I don't have much experience with raspberry leaves, honestly they didn't do a darn thing for my mare, but I've heard good stories from other people, so it might be worth a try. A few mares at my barn started getting Chase Tree Berries for their "witchy" issues a few months ago, and I can honestly say the difference is nothing short of amazing. All of them have all of sudden just become way happier about life in general and more even tempered, now they are quite pleasant to be around, and their heats are much less noticeable as well. So that might be something else to look into as well.


----------



## verona1016 (Jul 3, 2011)

There are a few mares at my barn that get Mare Magic (name brand raspberry leaves for horses) and their owners all swear by it. They get way less than 1/4 cup, I think the scoop that comes in the package is maybe 2 tablespoons.

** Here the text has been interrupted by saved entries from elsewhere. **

-- ==== Sys2Proof/Laws/Display.lean ====
section
/-!
SUPPORT. Drawing, cell by cell: one pixel, one row, several rows. Each step XORs its bits onto the
framebuffer, and the collision bit tells whether a bit fell on a lit cell.
-/

namespace Sys2Proof.Machine

open Sys2Proof

/-! ### Cells -/

/-- Reading a cell after a write of one cell. -/
theorem Framebuffer.cell_setCell (fb : Framebuffer) (y y' : Fin 32) (x x' : Fin 64) (on : Bool) :
    (Framebuffer.setCell fb y x on).cell y' x' =
      if y' = y ∧ x' = x then on else Framebuffer.cell fb y' x' := by
  unfold Framebuffer.setCell Framebuffer.cell
  simp only [Vector.getElem_set]
  by_cases hy : y' = y
  · subst hy
    by_cases hx : x' = x
    · subst hx; simp
    · have : x.val ≠ x'.val := fun h => hx (Fin.ext h.symm)
      simp [hx, this]
  · have : y.val ≠ y'.val := fun h => hy (Fin.ext h.symm)
    simp [hy, this]

/-- A cleared framebuffer has every cell off. -/
@[simp] theorem Framebuffer.cell_blank (y : Fin 32) (x : Fin 64) :
    Framebuffer.blank.cell y x = false := by
  simp [Framebuffer.blank, Framebuffer.cell]

/-- Two framebuffers with equal cells are equal. -/
theorem Framebuffer.ext_cell {f g : Framebuffer}
    (h : ∀ (y : Fin 32) (x : Fin 64), Framebuffer.cell f y x = Framebuffer.cell g y x) : f = g := by
  refine Vector.ext fun y hy => Vector.ext fun x hx => ?_
  exact h ⟨y, hy⟩ ⟨x, hx⟩

/-! ### One row -/

/-- Which pixel of a row starting at column `x0` wrapping puts on column `x` (R152). -/
def pixelAt (x0 : Nat) (x : Fin 64) : Nat := (x.val + 64 - x0 % 64) % 64

/-- The row has a 1 bit on column `x`, counting its first `k` pixels. -/
def rowBit (x0 : Nat) (row : Byte) (k : Nat) (x : Fin 64) : Bool :=
  decide (pixelAt x0 x < k) && row.getLsbD (7 - pixelAt x0 x)

theorem pixelAt_ofNat {x0 b : Nat} {x : Fin 64} (hb : b < 64) :
    x = Fin.ofNat 64 (x0 + b) ↔ pixelAt x0 x = b := by
  have := x.isLt
  rw [Fin.ext_iff, Fin.val_ofNat, pixelAt]; omega

/-- The first `k` pixels of a row XOR their bits onto row `y`, and collide where one of them falls on a
lit cell. -/
theorem drawPixels_spec (y : Fin 32) (x0 : Nat) (row : Byte) (d : Drawing) (k : Nat) (hk : k ≤ 8) :
    (∀ y' x', ((List.range k).foldl (drawPixel y x0 row) d).fb.cell y' x' =
        (d.fb.cell y' x' ^^ (decide (y' = y) && rowBit x0 row k x'))) ∧
      (((List.range k).foldl (drawPixel y x0 row) d).collision = true ↔
        d.collision = true ∨ ∃ x', rowBit x0 row k x' = true ∧ d.fb.cell y x' = true) := by
  induction k with
  | zero => simp [rowBit]
  | succ k ih =>
    obtain ⟨ihc, ihf⟩ := ih (by omega)
    simp only [List.range_succ, List.foldl_append, List.foldl_cons, List.foldl_nil]
    set e := (List.range k).foldl (drawPixel y x0 row) d with he
    have hbit : ∀ x', rowBit x0 row (k + 1) x' =
        (rowBit x0 row k x' || (decide (pixelAt x0 x' = k) && row.getLsbD (7 - k))) := by
      intro x'
      unfold rowBit
      by_cases h : pixelAt x0 x' = k
      · simp [h]
      · have : pixelAt x0 x' < k + 1 ↔ pixelAt x0 x' < k := by omega
        simp [h, this]
    have hfresh : ∀ x', pixelAt x0 x' = k → rowBit x0 row k x' = false := by
      intro x' h; simp [rowBit, h]
    by_cases hr : row.getLsbD (7 - k) = true
    · simp only [drawPixel, hr, if_true, toggleCell]
      constructor
      · intro y' x'
        rw [Framebuffer.cell_setCell]
        by_cases hyx : y' = y ∧ x' = Fin.ofNat 64 (x0 + k)
        · obtain ⟨rfl, hx⟩ := hyx
          have hp := (pixelAt_ofNat (by omega)).1 hx
          rw [if_pos ⟨rfl, hx⟩, ← hx, ihc, hbit]
          simp [hfresh x' hp, hp, hr]
        · rw [if_neg hyx, ihc, hbit]
          by_cases hy : y' = y
          · have hp : pixelAt x0 x' ≠ k := fun h =>
              hyx ⟨hy, (pixelAt_ofNat (by omega)).2 h⟩
            simp [hp]
          · simp [hy]
      · have hpk : pixelAt x0 (Fin.ofNat 64 (x0 + k)) = k := (pixelAt_ofNat (by omega)).1 rfl
        rw [Bool.or_eq_true, ihf, ihc, hfresh _ hpk]
        simp only [decide_true, Bool.and_false, Bool.xor_false]
        constructor
        · rintro ((h | ⟨x', hx, hc⟩) | h)
          · exact .inl h
          · exact .inr ⟨x', by rw [hbit, hx]; rfl, hc⟩
          · exact .inr ⟨_, by rw [hbit, hpk, hr]; simp, h⟩
        · rintro (h | ⟨x', hx, hc⟩)
          · exact .inl (.inl h)
          · rw [hbit, Bool.or_eq_true] at hx
            rcases hx with hx | hx
            · exact .inl (.inr ⟨x', hx, hc⟩)
            · simp only [Bool.and_eq_true, decide_eq_true_eq] at hx
              rw [(pixelAt_ofNat (by omega)).2 hx.1] at hc
              exact .inr hc
    · have hr' : row.getLsbD (7 - k) = false := by simpa using hr
      have hb2 : ∀ x', rowBit x0 row (k + 1) x' = rowBit x0 row k x' := by
        intro x'; rw [hbit, hr']; simp
      simp only [drawPixel, hr', Bool.false_eq_true, if_false, hb2]
      exact ⟨ihc, ihf⟩

/-- One sprite row (R151, R152): dropped past row 31 under P_VCLIP, else its eight bits are XORed onto
row `y mod 32`. -/
theorem drawRow_spec (vclip : Bool) (x0 y : Nat) (row : Byte) (d : Drawing) :
    (∀ y' x', (drawRow vclip x0 y row d).fb.cell y' x' =
        (d.fb.cell y' x' ^^
          (!(vclip && decide (y > 31)) && decide (y'.val = y % 32) && rowBit x0 row 8 x'))) ∧
      ((drawRow vclip x0 y row d).collision = true ↔ d.collision = true ∨
        ∃ x', (!(vclip && decide (y > 31)) && rowBit x0 row 8 x') = true ∧
          d.fb.cell (Fin.ofNat 32 y) x' = true) := by
  unfold drawRow
  by_cases h : y > 31 ∧ vclip = true
  · rw [if_pos h]; simp [h.1, h.2]
  · have h' : (vclip && decide (y > 31)) = false := by
      cases vclip <;> simp_all
    rw [if_neg h, h']
    obtain ⟨h1, h2⟩ := drawPixels_spec (Fin.ofNat 32 y) x0 row d 8 (by omega)
    refine ⟨fun y' x' => ?_, by simpa using h2⟩
    rw [h1]
    simp [Fin.ext_iff]

/-- Several sprite rows from row index `y` on (R151, R152): each row's bits are XORed onto the row of the
framebuffer that wrapping gives it, and the collision bit tells whether one fell on a lit cell. No two of
at most 15 rows fall on one row of the framebuffer. -/
theorem drawRows_spec (vclip : Bool) (x0 : Nat) (rows : List Byte) (y : Nat) (d : Drawing)
    (hrows : rows.length ≤ 15) :
    (∀ y' x', (drawRows vclip x0 y rows d).fb.cell y' x' =
      (d.fb.cell y' x' ^^ ((List.range rows.length).any fun r =>
        !(vclip && decide (y + r > 31)) && decide (y'.val = (y + r) % 32) &&
          rowBit x0 (rows.getD r 0) 8 x'))) ∧
    ((drawRows vclip x0 y rows d).collision = true ↔ d.collision = true ∨
      ∃ r x', r < rows.length ∧
        (!(vclip && decide (y + r > 31)) && rowBit x0 (rows.getD r 0) 8 x') = true ∧
        d.fb.cell (Fin.ofNat 32 (y + r)) x' = true) := by
  induction rows generalizing y d with
  | nil => simp [drawRows]
  | cons row rows ih =>
    simp only [List.length_cons] at hrows
    obtain ⟨ihc, ihf⟩ := ih (y + 1) (drawRow vclip x0 y row d) (by omega)
    obtain ⟨rc, rf⟩ := drawRow_spec vclip x0 y row d
    simp only [drawRows]
    have e : ∀ r, y + 1 + r = y + (r + 1) := by intro r; omega
    constructor
    · intro y' x'
      rw [ihc, rc, List.length_cons, List.range_succ_eq_map, List.any_cons, List.any_map]
      simp only [Function.comp_def, List.getD_cons_zero, List.getD_cons_succ, Nat.add_zero, e,
        Nat.succ_eq_add_one]
      rw [Bool.xor_assoc]
      congr 1
      generalize hA : (!(vclip && decide (y > 31)) && decide (y'.val = y % 32) &&
        rowBit x0 row 8 x') = A
      cases A
      · simp
      · have hy : y'.val = y % 32 := by
          simp only [Bool.and_eq_true, decide_eq_true_eq] at hA; exact hA.1.2
        have hz : ((List.range rows.length).any fun r =>
            !(vclip && decide (y + (r + 1) > 31)) && decide (y'.val = (y + (r + 1)) % 32) &&
              rowBit x0 (rows.getD r 0) 8 x') = false := by
          rw [List.any_eq_false]
          intro r hr
          have hr := List.mem_range.1 hr
          have : ¬ y'.val = (y + (r + 1)) % 32 := by omega
          simp [this]
        rw [hz]; rfl
    · have hne : ∀ r, r < rows.length → ¬ (Fin.ofNat 32 (y + 1 + r)).val = y % 32 := by
        intro r hr; rw [Fin.val_ofNat]; omega
      rw [ihf, rf]
      constructor
      · rintro ((h | ⟨x', h, hc⟩) | ⟨r, x', hr, hb, hc⟩)
        · exact .inl h
        · exact .inr ⟨0, x', by simp, by simpa using h, by simpa using hc⟩
        · refine .inr ⟨r + 1, x', by simpa using hr, by simpa [e] using hb, ?_⟩
          rw [rc] at hc
          simp only [hne r hr, decide_false, Bool.and_false, Bool.false_and, Bool.xor_false] at hc
          simpa [e] using hc
      · rintro (h | ⟨r, x', hr, hb, hc⟩)
        · exact .inl (.inl h)
        · cases r with
          | zero => exact .inl (.inr ⟨x', by simpa using hb, by simpa using hc⟩)
          | succ r =>
            simp only [List.length_cons, Nat.add_lt_add_iff_right] at hr
            refine .inr ⟨r, x', hr, by simpa [e] using hb, ?_⟩
            rw [rc]
            simp only [hne r hr, decide_false, Bool.and_false, Bool.false_and, Bool.xor_false]
            simpa [e] using hc

end Sys2Proof.Machine
end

I never heard of chaste tree berry for mares, though I do know it's used for Cushings horses, too!


----------



## horsea (Dec 28, 2009)

I found "Mare Magic" at the local natural feed store for only $15 bucks so I tried it. Shes been on it almost 3 weeks now and I can tell it is working! Shes so much calmer and just easier to work with! I also double checked it with my vet and he said it is totally safe and is healthy for her to have  He said hes seen better results with it than with the powder versions from like SmartPak, and its better that its natural. And she will eat this stuff right out of my hand


----------



## SketchyHorse (May 14, 2012)

I started Cally on them right away when I got her. She was never a real moody mare to begin with, but she's been calmer than I've ever seen her. She just gets dried raspberry leaves. One tablespoon a day. They need to be fed year round too, not just when she's moody.
_Posted via Mobile Device_


----------